You have a string s of lowercase English letters and an integer array shifts of the same length.

Call the shift of a letter, the next letter in the alphabet, (wrapping around so that ‘z’ becomes ‘a’).

• For example, shifting ‘a’ results in ‘b’, and shifting ‘z’ results in ‘a’.

Now for each shifts[i] = x, we want to shift the first i + 1 letters of s, x times.

Return the final string after all such shifts to s are applied.

Example

Example 1:

Input: s = "abc", shifts = [3,5,9]
Output: "rpl"
Explanation: We start with “abc”.
Arriving at “rpl” by shifting:

• 1st letter by 3 times to ‘d’.
• 1st 2 letters by 5 times to ‘h’ and ‘h’ (starting from ‘d’) resulting in ‘hhc’.
• 1st 3 letters by 9 times to ‘rpl’ due to cyclic shifts.

Clarifying Questions

1. Input Constraints:
   • Is s always non-empty?
   • What is the maximum length of s and shifts?
   • Are the values in shifts non-negative?
2. Output Constraints:
   • Does the output string need to exactly match case-sensitivity?

Strategy

1. Accumulate Shifts:
   • Traverse the shifts array from end to start, accumulating the effect of shifts.
   • Instead of applying the shifts [3, 5, 9] directly, consider cumulative shifts at each step. This way, the 2nd shift also includes the 3rd shift, and the 1st shift includes both 2nd and 3rd shifts.
2. Apply Shifts to String:
   • Modify the original string s by shifting the characters according to the values in the modified shifts array.
   • Use modulo operation to handle the wrapping around (‘z’ shifting to ‘a’).

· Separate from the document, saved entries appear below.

-- ==== Sys2Proof/Tests/Slice0.lean ====
section
/-! SUPPORT. Tests/Slice0.lean: our own checks: an ill-formed term for each check of WellFormed, the spec's worked
examples, one step or two of each command on a small state, and a state that meets the hypotheses of each statement. -/

namespace Sys2Proof.Tests

set_option Elab.async false

open Sys2Proof Sys2Proof.Machine

/-! ## Small states -/

/-- The text of a string's characters. -/
def txt (s : String) : Text :=
  s.toList.map fun c => BitVec.ofNat 8 c.toNat

/-- The state after a command. -/
def after (c : Instr) (s : State) : State :=
  match exec c s with
  | .next t => t
  | .fault _ => s
  | .refused _ => s

/-- The fields of the reply that waits or is on the line. -/
def reply (s : State) : Option (List Field) :=
  match s.link.sending, s.link.reply with
  | some (.reply m), _ => some m.fields
  | _, some r => some r.message.fields
  | _, none => none

/-- The codes of the events on the line and in the queue. -/
def told (s : State) : List Nat :=
  (match s.link.sending with
   | some (.event m) => [m.code.toNat]
   | _ => []) ++ s.link.events.map fun m => m.code.toNat

/-- After reset, with the line idle and the key at REGISTER. -/
def quiet : State :=
  { State.reset with link := { Link.reset with sending := none, flags := 0 }, till := { Till.reset with key := .register } }

/-- The same at MANAGER. -/
def boss : State :=
  { quiet with till := { quiet.till with key := .manager } }

def a1 : ItemRecord := ⟨txt "APPLES", 500, none, false, .keyed 2 250⟩

/-- A sale with one item, number 7. -/
def opened : Context :=
  { Context.freed with role := .current, txn := some 7, saleState := some .opened, items := [a1], subtotal := 500 }

def tendering : Context :=
  { opened with saleState := some .tender }

def paid : Context :=
  { opened with role := .lastPrinted, saleState := some .settled, tenders := [⟨500, none, none⟩], tenderSum := 500 }

/-- With that sale in context 0. -/
def withSale (c : Context) (s : State) : State :=
  { s with sale := { s.sale with contexts := s.sale.contexts.set 0 c } }

def shop : State := withSale opened quiet

def till : State := withSale tendering quiet

/-- The weighing unit READY with a still load of 3,000 units. -/
def loaded : Scale :=
  { Scale.reset with
    unit := .ready, history := List.replicate 8 3000, window := List.replicate 8 3000
    chain := some ⟨3000, 3000, 3000, 20, 3000, 3000, 0⟩, conditions := ⟨true, false, false, false⟩ }

def weighing (s : State) : State := { s with scale := loaded }

def asked : Capture := ⟨0, 7, txt "PLUMS", 299, 30, 3000000, .noSample⟩

/-- With a capture pending. -/
def capturing (s : State) : State := { s with scale := { loaded with capture := some asked } }

/-- In CAL mode. -/
def inCal : State :=
  { weighing quiet with store := { Store.reset with switch := .closed, calState := .entered, working := some CalValues.defaults } }

def committing : State :=
  { inCal with store := { inCal.store with calState := .writing, write := some (.calCounter 1) } }

def card (state : CardState) : CardEntry :=
  ⟨5, .front, none, .debit, 3, txt "453201......0366", 16, .b, some (txt "2912"), some (txt "201"), none, false,
    (match state with | .fetched => none | _ => some ⟨txt "4532015112830366", none, none⟩), state,
    (match state with | .fetched => none | _ => some 60000000)⟩

def holding (e : CardEntry) (tender : Bool) (s : State) : State :=
  { s with cards := { s.cards with queue := [e], tenderMark := tender, handleCounter := 5 } }

def debitRange : RangeEntry := ⟨true, some (txt "45"), some .debit, some 16, some 16, true, 5000, 0⟩

def ranged (s : State) : State := { s with cards := { s.cards with table := s.cards.table.set 3 debitRange } }

def kick (basis : KickBasis) : Kick := ⟨basis, .terminal, 100, false⟩

/-- With drawer A in that record. -/
def withDrawer (r : DrawerRecord) (s : State) : State := { s with till := { s.till with drawerA := r } }

/-- Drawer A being driven. -/
def kicked : State :=
  let s := withDrawer { DrawerRecord.reset with state := .kicking, grant := true, kick := some (kick .grant) } quiet
  { s with till := { s.till with driver := some ⟨.a, 0⟩ } }

def slipJob : Job := ⟨.slip, none, none, .printing⟩

/-- A slip of one line being printed, its row 29 in flight. -/
def printing : State :=
  { quiet with
    composer := { Composer.reset with position := some ⟨.slip, none, [], 2, .slip 1, 1⟩ }
    printer := { Printer.reset with
      queue := [slipJob], slip := some [txt "HELLO"], engine := .running, line := some (textLine (txt "HELLO") [])
      lineNumber := 1, row := 29, figures := some ⟨0, 64, 0, [], 480, 1000, 1000⟩ } }

/-- The same job paused. -/
def pausedFor (r : PauseReason) : State :=
  { printing with printer := { printing.printer with
      queue := [{ slipJob with state := .paused r }], engine := .paused, figures := none } }

/-- The same job at its cut. -/
def cutting : State :=
  { printing with printer := { printing.printer with figures := none, phase := .cut, cutUntil := some 300000 } }

/-! ## WellFormed: an ill-formed term for each check -/

def inputs (t : Int) : ResetInputs :=
  ⟨none, .present, .shut, .present, .shut, .paper, .normal, .closed, .good, true, t, 0, .opened⟩

def long : Text := List.replicate 256 0x41#8

def entry (digits : Text) (lo hi : Nat) (limit : Int) (mask : List Nat) : RangeFields :=
  ⟨1, some digits, some 0, some lo, some hi, 1, limit, some mask⟩

theorem test_wellFormed_examples :
    (Instr.powerOn (inputs (-128)) .old).wellFormed = true ∧ (Instr.item 0 (txt "A") 65535 (-2147483648)).wellFormed = true ∧
      (Instr.rangeWrite 0 255 (entry (txt "1") 255 255 2147483647 [1, 8])).wellFormed = true ∧
      (Instr.slip 0 [txt "A"]).wellFormed = true ∧ (Instr.unknownRequest 0x0F#8 0 []).wellFormed = true := by
  decide +kernel

theorem test_illFormed_temperature :
    (Instr.powerOn (inputs (-129)) .old).wellFormed = false ∧ (Instr.powerOn (inputs 128) .old).wellFormed = false ∧
      (Instr.resetInput (inputs (-129)) .old).wellFormed = false ∧ (Instr.resetInput (inputs 128) .old).wellFormed = false ∧
      (Instr.headTempReading (-129)).wellFormed = false ∧ (Instr.headTempReading 128).wellFormed = false := by
  decide +kernel

theorem test_illFormed_items :
    (Instr.item 0 long 1 1).wellFormed = false ∧ (Instr.item 0 [] 65536 1).wellFormed = false ∧
      (Instr.item 0 [] 1 2147483648).wellFormed = false ∧ (Instr.item 0 [] 1 (-2147483649)).wellFormed = false ∧
      (Instr.voidItem 0 256).wellFormed = false ∧ (Instr.saleItems 0 256 1).wellFormed = false ∧
      (Instr.saleItems 0 1 256).wellFormed = false := by
  decide +kernel

theorem test_illFormed_weights :
    (Instr.tarePreset 0 65536).wellFormed = false ∧ (Instr.scaleSetup 0 0 256).wellFormed = false ∧
      (Instr.adcSample 8388608).wellFormed = false ∧ (Instr.adcSample (-8388609)).wellFormed = false ∧
      (Instr.weigh 0 long 1).wellFormed = false ∧ (Instr.weigh 0 [] 2147483648).wellFormed = false ∧
      (Instr.calSpan 0 2147483648).wellFormed = false ∧ (Instr.calSet 0 256 8 0).wellFormed = false ∧
      (Instr.calSet 0 8 256 0).wellFormed = false := by
  decide +kernel

theorem test_illFormed_cards :
    (Instr.cardExpired 0).wellFormed = false ∧ (Instr.cardExpired 256).wellFormed = false ∧
      (Instr.rangeWrite 0 256 (entry [] 1 1 0 [])).wellFormed = false ∧
      (Instr.rangeWrite 0 0 (entry long 1 1 0 [])).wellFormed = false ∧
      (Instr.rangeWrite 0 0 (entry [] 256 1 0 [])).wellFormed = false ∧
      (Instr.rangeWrite 0 0 (entry [] 1 256 0 [])).wellFormed = false ∧
      (Instr.rangeWrite 0 0 (entry [] 1 1 2147483648 [])).wellFormed = false ∧
      (Instr.rangeWrite 0 0 (entry [] 1 1 0 [9])).wellFormed = false ∧
      (Instr.rangeMask 0 [2, 1]).wellFormed = false ∧ (Instr.rangeRead 0 256).wellFormed = false ∧
      (Instr.cardSetup 0 256).wellFormed = false ∧ (Instr.cardFetch 0 256).wellFormed = false ∧
      (Instr.cardDiscard 0 256).wellFormed = false ∧ (Instr.declineCard 0 256).wellFormed = false := by
  decide +kernel

theorem test_illFormed_tenders :
    (Instr.tenderCash 0 2147483648).wellFormed = false ∧ (Instr.tenderCard 0 256 1 0 []).wellFormed = false ∧
      (Instr.tenderCard 0 1 2147483648 0 []).wellFormed = false ∧ (Instr.tenderCard 0 1 1 2147483648 []).wellFormed = false ∧
      (Instr.tenderCard 0 1 1 0 long).wellFormed = false ∧ (Instr.saleTenders 0 65536).wellFormed = false := by
  decide +kernel

theorem test_illFormed_till_and_printer :
    (Instr.drawerSetup 0 65536 0 0).wellFormed = false ∧ (Instr.drawerSetup 0 100 256 0).wellFormed = false ∧
      (Instr.slip 0 (List.replicate 256 [])).wellFormed = false ∧ (Instr.slip 0 [long]).wellFormed = false ∧
      (Instr.slip 0 (List.replicate 6 (List.replicate 255 0x41#8))).wellFormed = false ∧
      (Instr.headerSet 0 (List.replicate 256 []) 0).wellFormed = false ∧ (Instr.headerSet 0 [long] 0).wellFormed = false ∧
      (Instr.headerSet 0 [] 256).wellFormed = false ∧
      (Instr.headerSet 0 (List.replicate 6 (List.replicate 255 0x41#8)) 0).wellFormed = false ∧
      (Instr.feed 0 256).wellFormed = false := by
  decide +kernel

theorem test_illFormed_link :
    (Instr.clockSet 0 256 1 1 0 0 0).wellFormed = false ∧ (Instr.clockSet 0 0 256 1 0 0 0).wellFormed = false ∧
      (Instr.clockSet 0 0 1 256 0 0 0).wellFormed = false ∧ (Instr.clockSet 0 0 1 1 256 0 0).wellFormed = false ∧
      (Instr.clockSet 0 0 1 1 0 256 0).wellFormed = false ∧ (Instr.clockSet 0 0 1 1 0 0 256).wellFormed = false ∧
      (Instr.unknownRequest 0x10#8 0 []).wellFormed = false ∧
      (Instr.unknownRequest 0x0F#8 0 (List.replicate 1401 0)).wellFormed = false := by
  decide +kernel

/-! ## Worked examples of the spec -/

/-- R181. -/
theorem test_crc_of_the_nine_digits : crc16 (txt "123456789") = 0x29B1#16 := by decide +kernel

Example with Cumulative Shifts

For shifts = [3, 5, 9]:

• Update shifts to reflect cumulative shifts:
  • shifts[2] = 9 (no change)
  • shifts[1] = 5 + shifts[2] = 5 + 9 = 14
  • shifts[0] = 3 + shifts[1] = 3 + 14 = 17

Updated shifts array would be [17, 14, 9].

Code

#include <vector>
#include <string>

std::string shiftingLetters(std::string s, std::vector<int>& shifts) {
    int n = shifts.size();
    
    // Accumulate shifts from the end to start
    for (int i = n - 2; i >= 0; --i) {
        shifts[i] += shifts[i + 1];
        shifts[i] %= 26; // Reduce to keep within bounds (a-z)
    }
    shifts[n - 1] %= 26; // also handle the last element
    
    // Apply shifts to string s
    for (int i = 0; i < n; ++i) {
        s[i] = (s[i] - 'a' + shifts[i]) % 26 + 'a'; 
    }

    return s;
}

Time Complexity

• Accumulation of Shifts: O(n), where n is the length of shifts.
• Applying Shifts to String: O(n).

Thus, the overall time complexity is O(n).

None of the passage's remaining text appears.